The addition of systemic therapy or focused radiotherapy to SBCS may further improve results. Systemic therapy at the time of IBTR may improve the ability to perform salvage conservation surgery. Tamoxifen after local relapse has been shown to improve disease-free survival compared with observation, and ER-positive tumors had a prolonged median disease-free survival by more than 4.5 years in a Phase III Swiss study. Reirradiation of the tumor bed after SBCS may further reduce the incidence of second local recurrence.
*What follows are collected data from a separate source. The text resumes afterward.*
-- ==== Sys2Proof/Machine/Ops.lean ====
section
/-!
DEFINITION. The named operations over registers, the program counter and coprocessor 0, taking an exception and
returning from one (spec/10_state.md, spec/60_exceptions.md).
-/
namespace Sys2Proof.Machine

/-- The outcome of a step of this machine. -/
abbrev Out := Host.Outcome State Fault Refusal

/-! ### General registers, `hi` and `lo` -/

/-- x[r]: x[0] reads as 0 at all times (R11). -/
def State.reg (s : State) (r : Reg) : Word := if r = 0#5 then 0#32 else s.regs[r.toNat]'r.isLt

/-- x[r] ← v: a write to x[0] is discarded (R11). -/
def State.setReg (s : State) (r : Reg) (v : Word) : State :=
  if r = 0#5 then s else { s with regs := s.regs.set r.toNat v r.isLt }

/-- hi ← v (R12). -/
def State.setHi (s : State) (v : Word) : State := { s with hi := v }

/-- lo ← v (R12). -/
def State.setLo (s : State) (v : Word) : State := { s with lo := v }

/-! ### The program counter and the delay slot (R15) -/

/-- After an instruction that is no branch or jump: (pc, npc, ds) ← (npc, npc + 4, false). -/
def State.advancePc (s : State) : State := { s with pc := s.npc, npc := s.npc + 4#32, ds := false }

/-- After a branch or jump: (pc, npc, ds) ← (npc, target if taken else npc + 4, true). -/
def State.branchPc (s : State) (taken : Bool) (target : Word) : State :=
  { s with pc := s.npc, npc := if taken then target else s.npc + 4#32, ds := true }

/-- Trap entry and eret: (pc, npc, ds) ← (v, v + 4, false). -/
def State.goto (s : State) (v : Word) : State := { s with pc := v, npc := v + 4#32, ds := false }

/-! ### Coprocessor 0 -/

/-- The CP0 registers replaced. -/
def State.setCp0 (s : State) (c : Cp0) : State := { s with cp0 := c }

/-- Field `im` of status, bits 15-8 (R27). -/
def Cp0.im (c : Cp0) : BitVec 8 := c.status.extractLsb' 8 8
/-- Field `um` of status, bit 4 (R27). -/
def Cp0.um (c : Cp0) : Bool := c.status.getLsbD 4
/-- Field `exl` of status, bit 1 (R27). -/
def Cp0.exl (c : Cp0) : Bool := c.status.getLsbD 1
/-- Field `ie` of status, bit 0 (R27). -/
def Cp0.ie (c : Cp0) : Bool := c.status.getLsbD 0
/-- Field `bd` of cause, bit 31 (R28). -/
def Cp0.bd (c : Cp0) : Bool := c.cause.getLsbD 31
/-- Field `ip` of cause, bits 15-8 (R28). -/
def Cp0.ip (c : Cp0) : BitVec 8 := c.cause.extractLsb' 8 8
/-- Field `ec` of cause, bits 6-2 (R28). -/
def Cp0.ec (c : Cp0) : BitVec 5 := c.cause.extractLsb' 2 5

/-- status with field `exl` replaced and every other bit kept (R27). -/
def statusWithExl (status : Word) (exl : Bool) : Word :=
  status.extractLsb' 2 30 ++ BitVec.ofBool exl ++ status.extractLsb' 0 1

/-- cause with its three fields replaced and the undescribed bits kept (R28, R199). -/
def causeWith (cause : Word) (bd : Bool) (ip : BitVec 8) (ec : BitVec 5) : Word :=
  BitVec.ofBool bd ++ cause.extractLsb' 16 15 ++ ip ++ cause.extractLsb' 7 1 ++ ec ++ cause.extractLsb' 0 2

/-- The register with a number, if one of the 13 has it (R18, R33). -/
def cp0RegOfNumber (d : Reg) : Option Cp0Reg :=
  match d with
  | 0#5 => some .index
  | 2#5 => some .entrylo0
  | 3#5 => some .entrylo1
  | 8#5 => some .badaddr
  | 9#5 => some .count
  | 10#5 => some .entryhi
  | 11#5 => some .compare
  | 12#5 => some .status
  | 13#5 => some .cause
  | 14#5 => some .epc
  | 15#5 => some .ebase
  | 18#5 => some .watchlo
  | 19#5 => some .watchhi
  | _ => none

/-- The word a CP0 register holds. -/
def cp0Get (c : Cp0) : Cp0Reg → Word
  | .index => c.index
  | .entrylo0 => c.entrylo0
  | .entrylo1 => c.entrylo1
  | .badaddr => c.badaddr
  | .count => c.count
  | .entryhi => c.entryhi
  | .compare => c.compare
  | .status => c.status
  | .cause => c.cause
  | .epc => c.epc
  | .ebase => c.ebase
  | .watchlo => c.watchlo
  | .watchhi => c.watchhi

/-- CP0 with all 32 bits of one register written: every register is writable (R18, R175). -/
def cp0Set (c : Cp0) (r : Cp0Reg) (v : Word) : Cp0 :=
  match r with
  | .index => { c with index := v }
  | .entrylo0 => { c with entrylo0 := v }
  | .entrylo1 => { c with entrylo1 := v }
  | .badaddr => { c with badaddr := v }
  | .count => { c with count := v }
  | .entryhi => { c with entryhi := v }
  | .compare => { c with compare := v }
  | .status => { c with status := v }
  | .cause => { c with cause := v }
  | .epc => { c with epc := v }
  | .ebase => { c with ebase := v }
  | .watchlo => { c with watchlo := v }
  | .watchhi => { c with watchhi := v }

/-- The bits of a CP0 register that the spec describes (R20 to R32). -/
def cp0DescribedBits : Cp0Reg → Word
  | .index => 0x0000000f#32
  | .entrylo0 => 0x03ffffc6#32
  | .entrylo1 => 0x03ffffc6#32
  | .entryhi => 0xffffe000#32
  | .status => 0x0000ff13#32
  | .cause => 0x8000ff7c#32
  | .badaddr => 0xffffffff#32
  | .count => 0xffffffff#32
  | .compare => 0xffffffff#32
  | .epc => 0xffffffff#32
  | .ebase => 0xffffffff#32
  | .watchlo => 0xffffffff#32
  | .watchhi => 0xffffffff#32

/-- The value mfc0 reads: the described bits as they are held, the others free (R19, U1, log 17). -/
def readCp0 (s : State) (r : Cp0Reg) : Word :=
  if cp0DescribedBits r = 0xffffffff#32 then cp0Get s.cp0 r
  else (cp0Get s.cp0 r &&& cp0DescribedBits r) |||
    (Config.cp0UndescribedBits s.ticks &&& ~~~ cp0DescribedBits r)

/-- The timer request withdrawn (R210). -/
def State.dropTimerRequest (s : State) : State := { s with timerHeld := false }

/-- CP0[r] ← v; a write to compare withdraws a held timer request (R175, R210). -/
def writeCp0 (s : State) (r : Cp0Reg) (v : Word) : State :=
  if r = .compare then (s.setCp0 (cp0Set s.cp0 r v)).dropTimerRequest else s.setCp0 (cp0Set s.cp0 r v)

/-- User mode: `um` = 1 and `exl` = 0 (R205). -/
def State.userMode (s : State) : Bool := s.cp0.um && !s.cp0.exl

/-! ### Taking an exception (R195) -/

/-- The exception code (R180). -/
def exnCode : Exn → BitVec 5
  | .int => 0#5
  | .tlbl _ => 2#5
  | .tlbs _ => 3#5
  | .adel _ => 4#5
  | .ades _ => 5#5
  | .sys => 8#5
  | .ri => 10#5
  | .debug => 23#5

/-- The entry point: `ebase` for a TLB miss, `ebase + 0x180` for the rest (R196). -/
def exnVector (ebase : Word) : Exn → Word
  | .int => ebase + 0x180#32
  | .tlbl _ => ebase
  | .tlbs _ => ebase
  | .adel _ => ebase + 0x180#32
  | .ades _ => ebase + 0x180#32
  | .sys => ebase + 0x180#32
  | .ri => ebase + 0x180#32
  | .debug => ebase + 0x180#32

/-- badaddr after an exception: written by the address-related ones alone (R198). -/
def exnBadaddr (old : Word) : Exn → Word
  | .int => old
  | .tlbl va => va
  | .tlbs va => va
  | .adel va => va
  | .ades va => va
  | .sys => old
  | .ri => old
  | .debug => old

/-- epc for an exception at the current instruction: the branch before it when it stands in a delay slot (R195). -/
def restartAddress (s : State) : Word := if s.ds then s.pc - 4#32 else s.pc

/-- An exception taken while `exl` is 1 keeps epc and bd: only where NESTED_TRAP_UPDATES_EPC is false (R200, log 11). -/
def keepsEpc (s : State) : Bool := s.cp0.exl && !Config.nestedTrapUpdatesEpc

/-- The CP0 registers after trap entry (R195, R198, R199). -/
def trapCp0 (e : Exn) (s : State) : Cp0 :=
  { s.cp0 with
    epc := if keepsEpc s then s.cp0.epc else restartAddress s
    cause := causeWith s.cp0.cause (if keepsEpc s then s.cp0.bd else s.ds) s.irq (exnCode e)
    badaddr := exnBadaddr s.cp0.badaddr e
    status := statusWithExl s.cp0.status true }

/-- Trap entry: TrapEntry(c, a) of R195. -/
def takeException (e : Exn) (s : State) : State :=
  (s.setCp0 (trapCp0 e s)).goto (if keepsEpc s then s.cp0.ebase + 0x180#32 else exnVector s.cp0.ebase e)

/-- The return from an exception: `exl` ← 0 and on at epc, with no delay slot (R173, R201). -/
def returnFromException (s : State) : State :=
  (s.setCp0 { s.cp0 with status := statusWithExl s.cp0.status false }).goto s.cp0.epc

/-! ### Results of operations -/

/-- Carry on with the value of an operation. -/
def Res.bind {α β : Type} (r : Res α) (f : α → Res β) : Res β :=
  match r with
  | .ok a => f a
  | .raise e => .raise e
  | .fault x => .fault x
  | .refuse x => .refuse x

/-- The outcome of an instruction begun in `s`: an exception it raises abandons it, with no other effect, and is taken
in `s` (00_scope.md section 6.3, R197). -/
def finish (s : State) : Res State → Out
  | .ok s' => .next s'
  | .raise e => .next (takeException e s)
  | .fault x => .fault x
  | .refuse x => .refused x

/-- An instruction that writes one general register and goes on. -/
def writeBack (s : State) (r : Reg) (v : Word) : Out := .next ((s.setReg r v).advancePc)

/-- A branch or jump begun in `s`, to answer `s'`: refused in a delay slot (R154, U7, log 24). -/
def controlTransfer (s s' : State) : Out := if s.ds then .refused .controlInDelaySlot else .next s'

/-- A privileged operation: reserved instruction in user mode, with no other effect (R172). -/
def privileged (s : State) (r : Res State) : Out := finish s (if s.userMode then .raise .ri else r)

end Sys2Proof.Machine
end

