-- ==== Sys2Proof/Machine/Mmu.lean ====
section
/-!
DEFINITION. Address translation, the checked loads and stores, and instruction fetch (spec/20_memory.md R54 to R66,
R81).
-/
namespace Sys2Proof.Machine

/-- The kind of an access (R60). -/
inductive AccessKind where
  | fetch
  | load
  | store
  deriving DecidableEq, Repr

/-- Address error of an access: AdES for a store, AdEL for a load or fetch (R54, R57, R64). -/
def addressError (kind : AccessKind) (va : Word) : Exn :=
  match kind with
  | .fetch => .adel va
  | .load => .adel va
  | .store => .ades va

/-- TLB miss of an access: TLBS for a store, TLBL for a load or fetch (R60, R64). -/
def tlbMiss (kind : AccessKind) (va : Word) : Exn :=
  match kind with
  | .fetch => .tlbl va
  | .load => .tlbl va
  | .store => .tlbs va

/-- Bit 31 is 1: a kernel address (R57). -/
def kernelAddress (va : Word) : Bool := va.getLsbD 31

/-- `va[31:30] = 0b10`: 0x80000000 to 0xbfffffff, mapped linearly (R58). -/
def linearAddress (va : Word) : Bool := va.extractLsb' 30 2 = 0b10#2

/-- The physical address of a linear one: `0b000 ++ va[28:0]` (R58). -/
def linearPhysical (va : Word) : Word := 0b000#3 ++ va.extractLsb' 0 29

/-- The TLB entries whose vpn is that of the address (R59). -/
def tlbMatches (s : State) (va : Word) : List TlbEntry :=
  s.tlb.toList.filter (fun e => e.vpn = va.extractLsb' 13 19)

/-- The translation by one entry: the page by bit 12, then valid, then write (R60, R61). -/
def translateByEntry (e : TlbEntry) (va : Word) (kind : AccessKind) : Res Word :=
  let odd := va.getLsbD 12
  let ppn := if odd then e.ppn1 else e.ppn0
  let valid := if odd then e.valid1 else e.valid0
  let write := if odd then e.write1 else e.write0
  if valid = false then .raise (tlbMiss kind va)
  else if kind = .store ∧ write = false then .raise (.ades va)
  else .ok (ppn ++ va.extractLsb' 0 12)

/-- The translation of a mapped address: a miss when no entry matches, no meaning when several do (R59, R65, log 21). -/
def translateMapped (s : State) (va : Word) (kind : AccessKind) : Res Word :=
  match tlbMatches s va with
  | [] => .raise (tlbMiss kind va)
  | [e] => translateByEntry e va kind
  | _ :: _ :: _ => .refuse .tlbMultipleMatch

/-- Translate(va, kind) (R60). -/
def translateAddr (s : State) (va : Word) (kind : AccessKind) : Res Word :=
  if s.userMode && kernelAddress va then .raise (addressError kind va)
  else if linearAddress va then .ok (linearPhysical va)
  else translateMapped s va kind

/-- The address is a multiple of 4 (R54). -/
def wordAligned (va : Word) : Bool := va.extractLsb' 0 2 = 0#2

/-- MemRead(va, 1) (R62), with the state after a read that has a side effect (R76). -/
def loadByte (s : State) (va : Word) : Res (Byte × State) :=
  (translateAddr s va .load).bind (physReadByte s)

/-- MemRead(va, 4) (R62). -/
def loadWord (s : State) (va : Word) : Res Word :=
  if wordAligned va then (translateAddr s va .load).bind (physReadWord s)
  else .raise (addressError .load va)

/-- MemWrite(va, 1, b) (R63). -/
def storeByte (s : State) (va : Word) (b : Byte) : Res State :=
  (translateAddr s va .store).bind (fun pa => physWriteByte s pa b)

/-- MemWrite(va, 4, w) (R63). -/
def storeWord (s : State) (va : Word) (w : Word) : Res State :=
  if wordAligned va then (translateAddr s va .store).bind (fun pa => physWriteWord s pa w)
  else .raise (addressError .store va)

/-- One of the last IFETCH_HAZARD_WINDOW instructions before the next stored to the word at `pa` (R81, U14, log 14). -/
def storedWithinWindow (s : State) (pa : Word) : Bool :=
  match logGet s.storeLog (pa.toNat / 4) with
  | none => false
  | some n => decide (s.insns + 1 ≤ n + Config.ifetchHazardWindow)

/-- Fetch(pc): the instruction word at `pc`, checked as a word load (R55, R64). -/
def fetch (s : State) : Res Word :=
  if wordAligned s.pc then
    (translateAddr s s.pc .fetch).bind fun pa =>
      if storedWithinWindow s pa then .refuse .fetchAfterStore else physReadWord s pa
  else .raise (addressError .fetch s.pc)

/-- `s` with the word `w` placed from outside where it fetches: the bytes of the word at the physical address of `pc`,
in RAM or ROM, or the cell in Flash; no store of the machine counts as having made it (R232, log 6). -/
def placeFetchWord (s : State) (w : Word) : State :=
  match translateAddr s s.pc .fetch with
  | .ok pa =>
    match deviceAt pa with
    | some .ram =>
      { s.setMem (memPutWord s.mem pa.toNat w) with storeLog := logErase s.storeLog (pa.toNat / 4) }
    | some .rom => s.setMem (memPutWord s.mem pa.toNat w)
    | some .flash =>
      s.setMem (memPut (memPut s.mem pa.toNat (w.extractLsb' 0 8)) (pa.toNat + 1) (w.extractLsb' 8 8))
    | _ => s
  | _ => s

end Sys2Proof.Machine
end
Select series have delivered repeat radiotherapy using interstitial brachytherapy, although there is only one prospective study on reirradiation for IBTR. In this study from Vienna University, there were no local recurrences after partial breast irradiation with interstitial pulse dose rate brachytherapy to a dose of 40–50 Gy, and cosmetic outcomes were acceptable. We are currently in the process of developing a Phase I/II prospective multi-institutional trial to evaluate SBCS with three-dimensional conformal external beam partial breast reirradiation to the tumor bed. This study will prospectively evaluate the toxicity and local control rates of reirradiation to a partial breast field after repeat lumpectomy in a selected cohort of locally recurrent conservatively managed breast cancer patients.
Conclusion

This article presents information on long-term outcomes for a large series of women who underwent definitive surgical salvage at IBTR with either mastectomy or repeat breast-conserving surgery. There is potential for long-term survival after IBTR, highlighting the importance of salvage therapy. While mastectomy remains the standard of care for in-breast relapse after breast-conserving surgery and radiotherapy, SBCS appears feasible for select patients who have favorable tumor biology and early detection of their local relapse. Women with BRCA1/2 mutations may be less appropriate for SBCS owing to their propensity for multicentric disease in our series. Patients who opt for SBCS remain at continued risk for a second in-breast relapse, and strategies to minimize this risk warrant further investigation.